# Exercise
Which lines in the records below contain the word "reserved"? Copy each one out.

# Supplied entries

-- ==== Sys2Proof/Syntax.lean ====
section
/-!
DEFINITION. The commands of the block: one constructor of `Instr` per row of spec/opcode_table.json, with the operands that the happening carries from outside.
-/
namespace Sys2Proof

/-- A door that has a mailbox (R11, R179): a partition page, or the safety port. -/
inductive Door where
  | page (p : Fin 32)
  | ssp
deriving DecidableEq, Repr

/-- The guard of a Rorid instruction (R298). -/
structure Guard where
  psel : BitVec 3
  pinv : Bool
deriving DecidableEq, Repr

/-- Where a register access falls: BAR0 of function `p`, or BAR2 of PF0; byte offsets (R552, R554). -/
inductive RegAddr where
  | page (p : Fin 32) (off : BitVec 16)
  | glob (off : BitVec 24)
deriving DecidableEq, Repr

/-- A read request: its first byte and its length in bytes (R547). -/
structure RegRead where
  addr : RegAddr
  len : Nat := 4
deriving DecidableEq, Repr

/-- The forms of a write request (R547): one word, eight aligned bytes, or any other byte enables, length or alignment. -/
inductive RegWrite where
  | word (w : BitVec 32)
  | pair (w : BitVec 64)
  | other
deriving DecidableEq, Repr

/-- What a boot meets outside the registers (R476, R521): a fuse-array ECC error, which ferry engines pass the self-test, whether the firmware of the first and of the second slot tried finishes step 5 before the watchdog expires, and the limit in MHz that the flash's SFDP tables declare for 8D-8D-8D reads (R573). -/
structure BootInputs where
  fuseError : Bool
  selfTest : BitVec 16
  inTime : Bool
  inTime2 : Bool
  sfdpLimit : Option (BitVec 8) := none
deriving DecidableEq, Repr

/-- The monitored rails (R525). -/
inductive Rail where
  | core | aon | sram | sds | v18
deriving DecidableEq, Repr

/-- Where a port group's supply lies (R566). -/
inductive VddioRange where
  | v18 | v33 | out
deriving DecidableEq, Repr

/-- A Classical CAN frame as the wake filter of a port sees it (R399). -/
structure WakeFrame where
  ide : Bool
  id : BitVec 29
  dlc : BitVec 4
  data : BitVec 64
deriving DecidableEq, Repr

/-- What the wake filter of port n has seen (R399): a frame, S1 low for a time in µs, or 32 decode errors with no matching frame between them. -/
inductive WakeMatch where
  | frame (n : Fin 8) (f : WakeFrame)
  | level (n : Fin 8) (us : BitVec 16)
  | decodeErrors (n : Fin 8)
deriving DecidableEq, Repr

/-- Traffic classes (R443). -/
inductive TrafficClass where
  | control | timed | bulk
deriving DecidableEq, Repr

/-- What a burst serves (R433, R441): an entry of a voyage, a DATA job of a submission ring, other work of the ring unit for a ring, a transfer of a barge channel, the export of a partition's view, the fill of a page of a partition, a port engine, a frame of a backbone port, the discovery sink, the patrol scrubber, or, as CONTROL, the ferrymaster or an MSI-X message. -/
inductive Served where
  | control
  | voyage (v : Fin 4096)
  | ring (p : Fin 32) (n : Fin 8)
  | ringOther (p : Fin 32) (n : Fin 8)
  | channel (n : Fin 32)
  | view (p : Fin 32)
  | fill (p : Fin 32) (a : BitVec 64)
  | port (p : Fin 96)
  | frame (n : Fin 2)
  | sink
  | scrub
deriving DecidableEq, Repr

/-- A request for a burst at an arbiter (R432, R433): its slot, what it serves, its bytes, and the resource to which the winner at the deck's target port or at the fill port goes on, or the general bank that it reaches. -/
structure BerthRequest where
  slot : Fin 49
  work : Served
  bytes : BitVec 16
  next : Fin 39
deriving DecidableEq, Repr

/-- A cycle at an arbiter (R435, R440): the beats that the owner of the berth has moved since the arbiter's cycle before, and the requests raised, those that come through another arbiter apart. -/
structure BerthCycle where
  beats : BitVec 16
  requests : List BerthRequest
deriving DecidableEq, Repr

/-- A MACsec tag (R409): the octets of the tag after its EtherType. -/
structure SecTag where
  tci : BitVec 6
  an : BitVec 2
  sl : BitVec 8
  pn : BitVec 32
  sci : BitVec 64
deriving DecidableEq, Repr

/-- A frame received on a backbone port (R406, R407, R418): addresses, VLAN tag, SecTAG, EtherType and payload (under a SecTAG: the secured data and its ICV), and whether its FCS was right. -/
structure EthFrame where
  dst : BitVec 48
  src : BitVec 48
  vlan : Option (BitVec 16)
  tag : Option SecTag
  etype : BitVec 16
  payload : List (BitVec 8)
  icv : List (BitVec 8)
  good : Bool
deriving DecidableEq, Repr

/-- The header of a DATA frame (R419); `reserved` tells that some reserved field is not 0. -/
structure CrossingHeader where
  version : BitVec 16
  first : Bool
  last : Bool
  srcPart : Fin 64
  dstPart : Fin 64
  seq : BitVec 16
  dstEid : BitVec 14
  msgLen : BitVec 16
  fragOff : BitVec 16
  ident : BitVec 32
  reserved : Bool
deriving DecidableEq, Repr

--

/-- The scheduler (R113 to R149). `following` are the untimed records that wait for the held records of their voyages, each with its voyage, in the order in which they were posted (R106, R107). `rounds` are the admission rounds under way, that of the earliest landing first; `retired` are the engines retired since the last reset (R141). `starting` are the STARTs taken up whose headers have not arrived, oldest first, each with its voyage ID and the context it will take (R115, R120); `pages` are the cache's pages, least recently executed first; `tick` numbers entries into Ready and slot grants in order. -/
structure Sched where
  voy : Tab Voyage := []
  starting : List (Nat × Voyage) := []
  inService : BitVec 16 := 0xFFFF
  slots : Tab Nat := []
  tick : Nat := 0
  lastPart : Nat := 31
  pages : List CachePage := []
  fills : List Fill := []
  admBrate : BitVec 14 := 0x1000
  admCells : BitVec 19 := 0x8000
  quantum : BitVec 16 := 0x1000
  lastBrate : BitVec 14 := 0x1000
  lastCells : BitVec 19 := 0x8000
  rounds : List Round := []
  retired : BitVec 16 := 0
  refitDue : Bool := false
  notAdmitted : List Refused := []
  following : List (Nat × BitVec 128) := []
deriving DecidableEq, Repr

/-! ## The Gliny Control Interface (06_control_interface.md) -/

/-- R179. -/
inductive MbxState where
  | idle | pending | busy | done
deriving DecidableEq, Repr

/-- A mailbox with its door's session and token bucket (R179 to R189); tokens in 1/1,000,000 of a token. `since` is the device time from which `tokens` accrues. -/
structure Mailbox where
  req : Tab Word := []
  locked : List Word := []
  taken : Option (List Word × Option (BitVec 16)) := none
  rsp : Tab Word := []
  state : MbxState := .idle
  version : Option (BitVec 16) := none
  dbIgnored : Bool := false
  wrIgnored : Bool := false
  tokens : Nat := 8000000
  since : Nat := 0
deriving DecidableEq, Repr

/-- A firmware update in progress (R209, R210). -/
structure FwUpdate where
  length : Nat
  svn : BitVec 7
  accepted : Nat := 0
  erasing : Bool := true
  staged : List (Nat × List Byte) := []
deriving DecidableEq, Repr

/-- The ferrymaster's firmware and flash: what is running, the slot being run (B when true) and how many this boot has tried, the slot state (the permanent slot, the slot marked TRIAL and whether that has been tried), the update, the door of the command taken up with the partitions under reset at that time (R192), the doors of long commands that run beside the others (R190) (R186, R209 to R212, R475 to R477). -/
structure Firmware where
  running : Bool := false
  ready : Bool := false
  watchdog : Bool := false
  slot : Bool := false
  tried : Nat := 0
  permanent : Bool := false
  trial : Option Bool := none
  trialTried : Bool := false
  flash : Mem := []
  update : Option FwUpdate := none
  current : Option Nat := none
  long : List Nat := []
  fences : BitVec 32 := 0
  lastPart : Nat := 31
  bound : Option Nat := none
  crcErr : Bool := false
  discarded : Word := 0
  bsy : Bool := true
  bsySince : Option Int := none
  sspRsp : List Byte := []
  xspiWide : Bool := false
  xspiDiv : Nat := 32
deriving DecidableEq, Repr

# Response
/-- The header of a DATA frame (R419); `reserved` tells that some reserved field is not 0. -/
  reserved : Bool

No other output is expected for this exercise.